What to produce ▸
Using the records that follow, work out the number of lines with the word "crosses" in them; reply with that number only.

Data provided ▸
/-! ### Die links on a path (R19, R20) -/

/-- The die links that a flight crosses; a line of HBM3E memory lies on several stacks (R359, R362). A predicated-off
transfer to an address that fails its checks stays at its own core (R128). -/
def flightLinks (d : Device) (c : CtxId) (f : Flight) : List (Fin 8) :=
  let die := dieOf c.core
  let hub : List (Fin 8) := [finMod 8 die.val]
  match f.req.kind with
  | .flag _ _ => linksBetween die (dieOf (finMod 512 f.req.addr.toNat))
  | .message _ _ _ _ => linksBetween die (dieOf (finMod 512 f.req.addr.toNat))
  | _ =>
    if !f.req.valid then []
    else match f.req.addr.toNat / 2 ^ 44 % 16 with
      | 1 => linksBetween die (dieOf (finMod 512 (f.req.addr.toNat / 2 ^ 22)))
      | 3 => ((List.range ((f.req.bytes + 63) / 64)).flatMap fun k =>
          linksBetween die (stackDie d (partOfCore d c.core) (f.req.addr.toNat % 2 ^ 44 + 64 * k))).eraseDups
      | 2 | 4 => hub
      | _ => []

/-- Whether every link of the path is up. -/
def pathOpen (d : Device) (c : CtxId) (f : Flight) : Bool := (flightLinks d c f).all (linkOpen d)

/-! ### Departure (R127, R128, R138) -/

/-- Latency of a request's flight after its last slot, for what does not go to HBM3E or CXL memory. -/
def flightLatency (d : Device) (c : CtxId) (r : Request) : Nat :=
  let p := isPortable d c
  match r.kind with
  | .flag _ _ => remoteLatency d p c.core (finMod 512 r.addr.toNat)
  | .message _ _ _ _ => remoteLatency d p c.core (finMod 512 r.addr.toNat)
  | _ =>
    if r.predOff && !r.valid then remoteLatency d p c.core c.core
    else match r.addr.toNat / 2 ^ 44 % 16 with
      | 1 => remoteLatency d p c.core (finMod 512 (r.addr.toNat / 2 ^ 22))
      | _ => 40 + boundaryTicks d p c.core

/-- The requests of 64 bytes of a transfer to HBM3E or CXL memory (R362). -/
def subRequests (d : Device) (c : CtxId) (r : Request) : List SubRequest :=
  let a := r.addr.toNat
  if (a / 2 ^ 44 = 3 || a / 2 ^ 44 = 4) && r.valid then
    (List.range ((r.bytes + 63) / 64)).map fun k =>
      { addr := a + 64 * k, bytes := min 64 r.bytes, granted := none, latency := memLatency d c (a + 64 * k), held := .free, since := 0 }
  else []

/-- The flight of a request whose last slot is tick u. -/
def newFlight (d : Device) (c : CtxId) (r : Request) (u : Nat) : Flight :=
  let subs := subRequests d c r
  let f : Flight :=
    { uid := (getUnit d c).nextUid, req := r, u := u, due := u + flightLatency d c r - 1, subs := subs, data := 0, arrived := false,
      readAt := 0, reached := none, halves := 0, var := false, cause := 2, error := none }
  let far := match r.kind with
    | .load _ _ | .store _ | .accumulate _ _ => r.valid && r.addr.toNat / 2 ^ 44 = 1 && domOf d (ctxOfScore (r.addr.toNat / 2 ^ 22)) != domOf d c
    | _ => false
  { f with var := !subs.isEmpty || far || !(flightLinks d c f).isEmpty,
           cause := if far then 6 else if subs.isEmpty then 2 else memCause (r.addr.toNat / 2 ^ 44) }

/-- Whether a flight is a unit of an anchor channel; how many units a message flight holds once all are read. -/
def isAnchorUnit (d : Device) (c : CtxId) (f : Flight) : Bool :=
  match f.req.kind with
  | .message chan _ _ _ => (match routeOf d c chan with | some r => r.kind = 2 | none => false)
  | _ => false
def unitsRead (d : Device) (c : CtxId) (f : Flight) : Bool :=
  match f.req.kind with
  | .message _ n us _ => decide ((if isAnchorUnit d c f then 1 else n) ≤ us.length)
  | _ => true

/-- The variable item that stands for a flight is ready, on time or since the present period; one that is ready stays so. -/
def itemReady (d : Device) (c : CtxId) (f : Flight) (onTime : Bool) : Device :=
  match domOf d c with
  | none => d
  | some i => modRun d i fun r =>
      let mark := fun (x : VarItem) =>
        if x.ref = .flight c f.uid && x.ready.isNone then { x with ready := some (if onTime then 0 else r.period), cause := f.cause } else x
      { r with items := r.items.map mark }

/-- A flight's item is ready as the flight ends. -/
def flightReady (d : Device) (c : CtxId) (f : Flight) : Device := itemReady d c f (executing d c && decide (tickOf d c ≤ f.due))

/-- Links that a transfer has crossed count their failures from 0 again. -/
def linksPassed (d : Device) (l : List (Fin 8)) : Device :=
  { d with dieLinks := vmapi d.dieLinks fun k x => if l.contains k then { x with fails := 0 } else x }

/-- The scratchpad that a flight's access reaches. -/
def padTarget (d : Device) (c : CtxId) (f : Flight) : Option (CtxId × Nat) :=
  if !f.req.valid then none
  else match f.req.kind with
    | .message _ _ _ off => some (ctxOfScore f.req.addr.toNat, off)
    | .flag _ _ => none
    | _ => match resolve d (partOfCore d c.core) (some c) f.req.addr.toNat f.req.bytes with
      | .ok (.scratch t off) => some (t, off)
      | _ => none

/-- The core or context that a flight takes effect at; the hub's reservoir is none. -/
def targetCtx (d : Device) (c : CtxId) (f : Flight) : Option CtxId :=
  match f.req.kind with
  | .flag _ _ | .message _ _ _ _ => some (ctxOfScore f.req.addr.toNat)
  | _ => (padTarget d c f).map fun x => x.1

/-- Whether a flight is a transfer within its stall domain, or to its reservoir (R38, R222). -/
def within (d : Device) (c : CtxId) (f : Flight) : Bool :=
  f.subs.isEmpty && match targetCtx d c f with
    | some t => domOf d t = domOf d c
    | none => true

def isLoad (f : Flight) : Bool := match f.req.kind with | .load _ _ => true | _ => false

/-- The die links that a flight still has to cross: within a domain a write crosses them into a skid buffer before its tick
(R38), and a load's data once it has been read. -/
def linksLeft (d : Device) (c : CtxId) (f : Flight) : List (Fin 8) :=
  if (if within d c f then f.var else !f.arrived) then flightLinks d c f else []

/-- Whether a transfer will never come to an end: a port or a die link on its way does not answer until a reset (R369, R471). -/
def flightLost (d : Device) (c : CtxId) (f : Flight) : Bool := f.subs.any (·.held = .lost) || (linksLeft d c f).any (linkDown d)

Finished task ▸
2